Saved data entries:
= Beginning of Section =
-- ==== Sys2Proof/Laws/ZeroTest.lean ====
section
/-! SUPPORT. The zero test is right where it says zero. -/

namespace Sys2Proof.Machine

open Complex

/-- The root of unity at an angle in turns. -/
noncomputable def rootAt (r : Rat) : ℂ := exp (2 * Real.pi * I * (r : ℝ))

/-- The complex number a combination of roots of unity stands for. -/
noncomputable def RootForm.toComplex (f : RootForm) : ℂ := (f.map fun x => ((x.2 : ℝ) : ℂ) * rootAt x.1).sum

theorem rootAt_add (r s : Rat) : rootAt (r + s) = rootAt r * rootAt s := by
  unfold rootAt
  rw [← Complex.exp_add]
  congr 1
  push_cast
  ring

theorem rootAt_zero : rootAt 0 = 1 := by simp [rootAt]

theorem rootAt_fracRat (r : Rat) : rootAt (fracRat r) = rootAt r := by
  unfold rootAt fracRat
  rw [Complex.exp_eq_exp_iff_exists_int]
  refine ⟨-(r.num / r.den), ?_⟩
  push_cast
  ring

theorem rootAt_add_neg (r : Rat) : rootAt r + rootAt (-r) = 2 * (Real.cos (2 * Real.pi * r) : ℝ) := by
  unfold rootAt
  rw [Complex.ofReal_cos, Complex.two_cos]
  push_cast
  congr 2 <;> ring

theorem rootAt_ne_one {p : Nat} (hp : 2 ≤ p) : rootAt (mkRat 1 p) ≠ 1 := by
  unfold rootAt
  rw [Ne, Complex.exp_eq_one_iff]
  rintro ⟨n, hn⟩
  have hp0 : (p : ℝ) ≠ 0 := by positivity
  have h2 : (2 * (Real.pi : ℂ) * I) ≠ 0 := by simp [Real.pi_ne_zero]
  have h3 : (((mkRat 1 p : Rat) : ℝ) : ℂ) = (n : ℂ) := by
    refine mul_left_cancel₀ h2 ?_
    rw [hn]
    ring
  have h4 : ((mkRat 1 p : Rat) : ℝ) = (n : ℝ) := by exact_mod_cast h3
  rw [cast_mkRat] at h4
  have h5 : (1 : ℝ) = n * p := by
    field_simp at h4
    push_cast at h4
    linarith
  have h6 : (1 : Int) = n * p := by exact_mod_cast h5
  have := Int.eq_one_or_neg_one_of_mul_eq_one' h6.symm
  omega

@[simp] theorem RootForm.toComplex_nil : RootForm.toComplex [] = 0 := rfl

@[simp] theorem RootForm.toComplex_cons (x : Rat × Rat) (f : RootForm) :
    RootForm.toComplex (x :: f) = ((x.2 : ℝ) : ℂ) * rootAt x.1 + f.toComplex := rfl

@[simp] theorem RootForm.toComplex_append (f g : RootForm) :
    RootForm.toComplex (f ++ g) = f.toComplex + g.toComplex := by
  simp [RootForm.toComplex]

@[simp] theorem RootForm.toComplex_neg (f : RootForm) : f.neg.toComplex = -f.toComplex := by
  induction f with
  | nil => simp [RootForm.neg]
  | cons x f ih =>
    simp only [RootForm.neg, List.map_cons, RootForm.toComplex_cons] at *
    rw [ih]
    push_cast
    ring

theorem RootForm.toComplex_shift (f : RootForm) (r q : Rat) :
    RootForm.toComplex (f.map fun y => (r + y.1, q * y.2)) = ((q : ℝ) : ℂ) * rootAt r * f.toComplex := by
  induction f with
  | nil => simp
  | cons y f ih =>
    simp only [List.map_cons, RootForm.toComplex_cons] at *
    rw [ih, rootAt_add]
    push_cast
    ring

theorem RootForm.toComplex_mul (f g : RootForm) : (f.mul g).toComplex = f.toComplex * g.toComplex := by
  unfold RootForm.mul
  induction f with
  | nil => simp
  | cons x f ih =>
    rw [List.flatMap_cons, RootForm.toComplex_append, ih, RootForm.toComplex_shift, RootForm.toComplex_cons]
    ring

/-- A combination read from a value stands for the value. -/
theorem rootForm_toComplex {v : Val} {f : RootForm} (h : rootForm v = some f) : f.toComplex = (v.toReal : ℂ) := by
  induction v generalizing f with
  | rat q => simp only [rootForm, Option.some.injEq] at h; subst h; simp [rootAt_zero, Val.toReal]
  | cos q =>
    simp only [rootForm, Option.some.injEq] at h
    subst h
    have := rootAt_add_neg q
    simp only [RootForm.toComplex_cons, RootForm.toComplex_nil, cast_mkRat, Val.toReal]
    push_cast at *
    linear_combination this / 2
  | add a b iha ihb =>
    simp only [rootForm] at h
    split at h
    · next x y hx hy => cases h; simp [iha hx, ihb hy, Val.toReal]
    · cases h
  | sub a b iha ihb =>
    simp only [rootForm] at h
    split at h
    · next x y hx hy => cases h; simp [iha hx, ihb hy, Val.toReal, sub_eq_add_neg]
    · cases h
  | mul a b iha ihb =>
    simp only [rootForm] at h
    split at h
    · next x y hx hy => cases h; simp [iha hx, ihb hy, Val.toReal, RootForm.toComplex_mul]
    · cases h
  | _ => simp [rootForm] at h

theorem insertTerm_toComplex (x : Rat × Rat) (f : RootForm) :
    (insertTerm x f).toComplex = ((x.2 : ℝ) : ℂ) * rootAt x.1 + f.toComplex := by
  induction f with
  | nil => simp [insertTerm]
  | cons y f ih =>
    unfold insertTerm
    split_ifs with h
    · rw [RootForm.toComplex_cons, RootForm.toComplex_cons, h]
      push_cast
      ring
    · rw [RootForm.toComplex_cons, RootForm.toComplex_cons, ih]
      ring

theorem collect_toComplex (f : RootForm) : f.collect.toComplex = f.toComplex := by
  have key : ∀ (l g : RootForm),
      (l.foldl (fun g x => insertTerm (fracRat x.1, x.2) g) g).toComplex = g.toComplex + l.toComplex := by
    intro l
    induction l with
    | nil => simp
    | cons x l ih =>
      intro g
      rw [List.foldl_cons, ih, insertTerm_toComplex, rootAt_fracRat, RootForm.toComplex_cons]
      ring
  rw [RootForm.collect, key, RootForm.toComplex_nil, zero_add]

theorem timesFactor_toComplex (f : RootForm) (p : Nat) :
    (f.timesFactor p).toComplex = f.toComplex * (rootAt (mkRat 1 p) - 1) := by
  have : (f.map fun x => (x.1 + mkRat 1 p, x.2)) = f.map fun y => (mkRat 1 p + y.1, 1 * y.2) := by
    simp [add_comm]
  rw [RootForm.timesFactor, RootForm.toComplex_append, this, RootForm.toComplex_shift, RootForm.toComplex_neg]
  push_cast
  ring

theorem toComplex_eq_zero_of_factors {ps : List Nat} (hp : ∀ p ∈ ps, 2 ≤ p) {f : RootForm}
    (h : (ps.foldl RootForm.timesFactor f).toComplex = 0) : f.toComplex = 0 := by
  induction ps generalizing f with
  | nil => exact h
  | cons p ps ih =>
    have := ih (fun q hq => hp q (List.mem_cons_of_mem _ hq)) h
    rw [timesFactor_toComplex, mul_eq_zero, sub_eq_zero] at this
    exact this.resolve_right (rootAt_ne_one (hp p List.mem_cons_self))

theorem toComplex_eq_zero_of_coefficients {f : RootForm} (h : ∀ x ∈ f, x.2 = 0) : f.toComplex = 0 := by
  induction f with
  | nil => rfl
  | cons x f ih =>
    rw [RootForm.toComplex_cons, h x List.mem_cons_self, ih fun y hy => h y (List.mem_cons_of_mem _ hy)]
    simp

theorem toComplex_eq_zero_of_isZero {f : RootForm} (h : f.isZero = true) : f.toComplex = 0 := by
  unfold RootForm.isZero at h
  have h1 := toComplex_eq_zero_of_coefficients fun x hx => of_decide_eq_true (List.all_eq_true.mp h x hx)
  rw [collect_toComplex] at h1
  have h2 := toComplex_eq_zero_of_factors
    (fun p hp => by
      simp only [primeDivisors, List.mem_filter, Bool.and_eq_true, decide_eq_true_eq] at hp
      exact hp.2.1.1) h1
  rwa [collect_toComplex] at h2

/-! ### Sums of products -/

/-- The product of the powers of the moduli of a table. -/
noncomputable def atomsAt : List Val → List Int → ℂ
  | [], _ => 1
  | _, [] => 1
  | a :: table, e :: es => (a.toReal : ℂ) ^ e * atomsAt table es

/-- `π^i·10^(g/5120)·Π_j a_j^(es[j])`. -/
noncomputable def unitAt (table : List Val) (i g : Int) (es : List Int) : ℂ :=
  (Real.pi : ℂ) ^ i * (((10 : ℝ) ^ ((g : ℝ) / 5120) : ℝ) : ℂ) * atomsAt table es

/-- The complex number a product stands for. -/
noncomputable def Mono.toComplex (table : List Val) (x : Mono) : ℂ :=
  ((x.coef : ℝ) : ℂ) * rootAt x.turn * unitAt table x.pi x.db x.atoms

/-- The complex number a sum of products stands for. -/
noncomputable def Poly.toComplex (table : List Val) (f : Poly) : ℂ := (f.map (Mono.toComplex table)).sum

/-- Every modulus of a table is different from zero. -/
def TableOk (table : List Val) : Prop := ∀ a ∈ table, a.toReal ≠ 0

theorem atomsAt_nil (table : List Val) : atomsAt table [] = 1 := by cases table <;> rfl

theorem atomsAt_consExponent (a : Val) (table : List Val) (e : Int) (es : List Int) :
    atomsAt (a :: table) (consExponent e es) = (a.toReal : ℂ) ^ e * atomsAt table es := by
  unfold consExponent
  split_ifs with h
  · rw [h.1, h.2, atomsAt_nil, atomsAt_nil]; simp
  · rfl

theorem atomsAt_add {table : List Val} (ht : TableOk table) (xs ys : List Int) :
    atomsAt table (addExponents xs ys) = atomsAt table xs * atomsAt table ys := by
  induction table generalizing xs ys with
  | nil => simp [atomsAt]
  | cons a table ih =>
    cases xs with
    | nil => simp [addExponents, atomsAt_nil]
    | cons x xs =>
      cases ys with
      | nil => simp [addExponents, atomsAt_nil]
      | cons y ys =>
        have ha : (a.toReal : ℂ) ≠ 0 := by exact_mod_cast ht a List.mem_cons_self
        rw [addExponents, atomsAt_consExponent, ih (fun b hb => ht b (List.mem_cons_of_mem _ hb)), zpow_add₀ ha]
        simp only [atomsAt]
        ring

theorem atomsAt_neg (table : List Val) (xs : List Int) :
    atomsAt table (xs.map fun e => -e) = (atomsAt table xs)⁻¹ := by
  induction table generalizing xs with
  | nil => simp [atomsAt]
  | cons a table ih =>
    cases xs with
    | nil => simp [atomsAt_nil]
    | cons x xs => simp only [List.map_cons, atomsAt, ih, zpow_neg, mul_inv]

theorem atomsAt_ne_zero {table : List Val} (ht : TableOk table) (xs : List Int) : atomsAt table xs ≠ 0 := by
  induction table generalizing xs with
  | nil => simp [atomsAt]
  | cons a table ih =>
    cases xs with
    | nil => simp [atomsAt_nil]
    | cons x xs =>
      have ha : (a.toReal : ℂ) ≠ 0 := by exact_mod_cast ht a List.mem_cons_self
      exact mul_ne_zero (zpow_ne_zero _ ha) (ih (fun b hb => ht b (List.mem_cons_of_mem _ hb)) xs)

theorem tenRoot_add (g h : Int) :
    (10 : ℝ) ^ (((g + h : Int) : ℝ) / 5120) = (10 : ℝ) ^ ((g : ℝ) / 5120) * (10 : ℝ) ^ ((h : ℝ) / 5120) := by
  rw [← Real.rpow_add (by norm_num)]
  congr 1
  push_cast
  ring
= End of Section =
Wherever the line holding "x.2 = 0) : f.toComplex" falls in the entries above, copy exactly from it through the line holding "rwa [collect_toComplex] at h2", inclusive, and add nothing.

## Answer to this task
theorem toComplex_eq_zero_of_coefficients {f : RootForm} (h : ∀ x ∈ f, x.2 = 0) : f.toComplex = 0 := by
  induction f with
  | nil => rfl
  | cons x f ih =>
    rw [RootForm.toComplex_cons, h x List.mem_cons_self, ih fun y hy => h y (List.mem_cons_of_mem _ hy)]
    simp

theorem toComplex_eq_zero_of_isZero {f : RootForm} (h : f.isZero = true) : f.toComplex = 0 := by
  unfold RootForm.isZero at h
  have h1 := toComplex_eq_zero_of_coefficients fun x hx => of_decide_eq_true (List.all_eq_true.mp h x hx)
  rw [collect_toComplex] at h1
  have h2 := toComplex_eq_zero_of_factors
    (fun p hp => by
      simp only [primeDivisors, List.mem_filter, Bool.and_eq_true, decide_eq_true_eq] at hp
      exact hp.2.1.1) h1
  rwa [collect_toComplex] at h2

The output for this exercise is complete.